= Master in Management (France) =

Master's degree at the business schools of France

In France, a Master in Management (MiM), known in French as the "Programme Grande École" (PGE), literally "Grande École program", is a three-year higher education course in business management offered by accredited public and private business Grandes Écoles and evaluated by the French Government through the CEFDG - Commission d'évaluation des formations et diplômes de gestion. It awards a master's degree, associated with level 7 ISCED of the National Professional Qualifications Register.

In France, Grandes Écoles are elite academic institutions and an alternative system to universities that admit students through an extremely competitive process. It's similar to the Ivy League in the United States, Oxbridge in the UK, and C9 League in China.

It should not be confused with its Anglo-Saxon equivalent, the Master of Management, a master's degree comprising 1 to 2 years of university-level courses in business administration, whereas a French Master in Management (or PGE) generally lasts 3 years.

In 2022, the Commission d'évaluation des formations et diplômes de gestion counted 83 accredited and evaluated PGEs out of 184 degree courses (PGEs and other courses). They are generally listed among the Master in Management programmes in French and international rankings, including the one published annually by the Financial Times.

According to French sociologist Pierre-Michel Menger, PGE is the "most prestigious" degree in initial training in management and administration in France, awarded by the Grandes Écoles, which form a "closed and highly hierarchical" oligopoly of thirty to forty schools. In general in France, a degree awarded by a public or private Grande École is more prestigious than a degree awarded by a university in the mainstream French public university system.

It is an Accredited Diploma, one of two Grande École diplomas, along with the Engineer's Diploma.

== History ==
In 1991, the École supérieure de commerce de Lille, now Skema Business School, was the first to offer its PGE in continuing education.

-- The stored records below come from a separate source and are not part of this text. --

/-- Whose tokens the inputs of a stage are. -/
def State.coneOf (s : State) : Site → List TokenFrom
  | .cell n i =>
    let c := (s.cell n i).cfg
    if c.clock.isSome || !c.held || s.lent n i then []
    else s.cones n (tileOf i) c.inputs ++ (if c.chains i then s.cone n (tileOf i) netDepth true (.cell (i - 1)) else [])
  | .second n i => if (s.cell n i).cfg.clock.isSome || s.lent n i then [] else [.stage (.cell n i)]
  | .word n h =>
    match s.hop n h with
    | none => []
    | some w =>
      match w.cfg.source with
      | .bits l => s.cones n h.tile (usedInputs w.cfg.used l)
      | .hop g => [.stage (.word n g)]
      | .border x => [.stage (.iso x)]
      | .events => [.eventChannel n]
      | .mailboxes => [.mailboxChannel n]
      | .outside _ => []
  | .iso x =>
    match x.producer, s.hopInto x with
    | some n, some w => [.stage (.word n w.hop)]
    | _, _ => []
  | .element n k =>
    match s.element n k with
    | some e => if e.cfg.into then s.cones n e.cfg.tile e.cfg.inputs else []
    | none => []
  | .fout n b =>
    match s.foutSource n b with
    | some x => s.cones n x.1 [some x.2]
    | none => []
  | .tree t =>
    match (s.tree t).cfg with
    | some ⟨_, .cell n i⟩ => s.cones n (tileOf i) [some (.cell i)]
    | _ => []
  | .port n h => if (s.hop n h).any (·.cfg.sink) then [.stage (.word n h)] else []
  | .hardPort x => if x.consumer.isNone then [.stage (.iso x)] else []

/-- Whether a token stands there. -/
def State.holdsToken (s : State) : TokenFrom → Bool
  | .stage x => s.siteTok x != 0
  | .tap n t k => s.taps.contains (n.val, t.val, k)
  | .eventChannel n => s.evt.tokens.any (·.1 == n.val)
  | .mailboxChannel n => (s.boxToken n).isSome

/-- The inputs of a stage, each with its place (R28, R56). -/
def State.inputsOf (s : State) : Site → List (Option Source)
  | .cell n i => (s.cell n i).cfg.inputs
  | .word n h => match s.hop n h with
    | some w => match w.cfg.source with
      | .bits l => usedInputs w.cfg.used l
      | _ => []
    | none => []
  | .element n k => match s.element n k with
    | some e => e.cfg.inputs
    | none => []
  | .fout n b => match s.foutSource n b with
    | some x => [some x.2]
    | none => []
  | _ => []

/-- The tile of a stage's inputs. -/
def State.inputTile (s : State) : Site → Fin 256
  | .cell _ i => tileOf i
  | .word _ h => h.tile
  | .element n k => match s.element n k with
    | some e => e.cfg.tile
    | none => 0
  | .fout n b => match s.foutSource n b with
    | some x => x.1
    | none => 0
  | _ => 0

/-- Whose tokens the chain input of a stage is made of. -/
def State.chainCone (s : State) : Site → List TokenFrom
  | .cell n i => if (s.cell n i).cfg.chains i then s.cone n (tileOf i) netDepth true (.cell (i - 1)) else []
  | _ => []

/-- The tokens that a stage takes as it captures. An input that an upset leaves illegal completes its handshake with the tokens that stand there; one that has
none is owed none (R24). -/
def State.takesOf (s : State) (u : List Nat) (x : Site) : List TokenFrom :=
  if u.isEmpty then s.coneOf x
  else
    let region := (s.regionOf x).getD 0
    let bad := ((s.inputsOf x).zipIdx.flatMap fun e => if u.contains e.2 then s.cones region (s.inputTile x) [e.1] else []) ++
      (if u.contains chainPlace then s.chainCone x else [])
    let word := (s.inputsOf x).isEmpty
    (s.coneOf x).filter fun l => s.holdsToken l || !(word || bad.contains l)

/-! ### Tokens that leave (R25, R26) -/

/-- The sites of region `n` that take tokens of the region. -/
def State.sitesOf (s : State) (n : Fin 40) : List Site :=
  ((s.regionCells n).flatMap fun e =>
      let i := Fin.ofNat 65536 e.1
      .cell n i :: (if e.2.cfg.mode = .stage then [.second n i] else [])) ++
    ((s.regionHops n).flatMap fun w => .word n w.hop :: (w.cfg.exit.map Site.iso).toList ++ (if w.cfg.sink then [.port n w.hop] else [])) ++
    ((s.elements.filter fun e => e.1 % 40 == n.val).map fun e => .element n (e.1 / 40)) ++
    ((List.finRange 8).map fun b => .fout n b) ++
    (((List.finRange 4).filter fun t => s.regionOf (.tree t) == some n).map Site.tree)

/-- The region of a token's holder; for an isolation cell its consumer's. -/
def TokenFrom.region : TokenFrom → Option (Fin 40)
  | .stage (.cell n _) => some n
  | .stage (.second n _) => some n
  | .stage (.word n _) => some n
  | .stage (.element n _) => some n
  | .stage (.fout n _) => some n
  | .stage (.iso x) => x.consumer
  | .stage _ => none
  | .tap n _ _ => some n
  | .eventChannel n => some n
  | .mailboxChannel n => some n

/-- The sites that take a token: every one whose cone it lies in. -/
def State.takers (s : State) (l : TokenFrom) : List Site :=
  match l, l.region with
  | .stage (.iso x), none => [.hardPort x]
  | _, none => []
  | _, some n => (s.sitesOf n).filter fun x => (s.coneOf x).contains l

/-- The holder's handshake ends: it holds the token no more (R25, R63, R533, R362). -/
def State.releaseFrom (s : State) : TokenFrom → State
  | .stage x => s.setSite x 0
  | .tap n t k => { s with taps := s.taps.filter (· ≠ (n.val, t.val, k)) }
  | .eventChannel n => { s with evt := { s.evt with tokens := match s.evt.tokens.find? (·.1 == n.val) with
      | some e => s.evt.tokens.erase e
      | none => s.evt.tokens } }
  | .mailboxChannel n => match s.boxToken n with
    | some m => s.setBox m { s.box m with tokenOut := false }
    | none => s

/-- A token that every consumer has taken leaves its holder (R25): none is repeated, and none is lost while one still wants it (R26). -/
def State.settleToken (s : State) (l : TokenFrom) : State :=
  let ts := s.takers l
  if ts.isEmpty || !s.holdsToken l || ts.any (fun x => !s.taken.contains (l, x)) then s
  else { s.releaseFrom l with taken := s.taken.filter (·.1 != l) }

/-- Whether stage `x` may take its next token: it owes nothing to a part of its cone that is still to come (R28, R30). -/
def State.mayCapture (s : State) (x : Site) (ls : List TokenFrom) : Bool := ls.all fun l => !s.taken.contains (l, x)

/-- Stage `x` takes the tokens of its cone, each of which leaves its holder once every consumer has taken it. -/
def State.takeTokens (s : State) (x : Site) (ls : List TokenFrom) : State :=
  { s with taken := s.taken ++ ls.eraseDups.map fun l => (l, x) }.each ls.eraseDups fun l s => s.settleToken l

/-- Records `k` illegal codes received in region `n` (R24, R57, R51). -/
def State.codeErrors (s : State) (n k : Nat) : State :=
  if k = 0 then s
  else (((s.put .CFG_FAB_STAT_CODE_ERR n 1).bump .CFG_FAB_STAT_CODE_CNT n k).raise (164 + n)).perf 1 n 33 k none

In 2002, the licence-master-doctorat reform, part of the Bologna Process, enabled the grandes écoles, including the business schools (ESC), to award a master's degree on behalf of the French Government, at the same time as a PGE giving entitlement to it. According to French sociologist Marianne Blanchard, this reform has contributed "to the privatisation of higher education and the weakening of the traditional French public university", removing their monopoly on awarding university degrees in France. A commission was set up to evaluate business schools wishing to obtain the degree: the Commission d'évaluation des formations et diplômes de gestion (in English: "Commission for the evaluation of management courses and diplomas"). A set of specifications defining the criteria to be taken into account when examining an application for a degree to confer the university grade of Master was published in 2014 and updated in 2020.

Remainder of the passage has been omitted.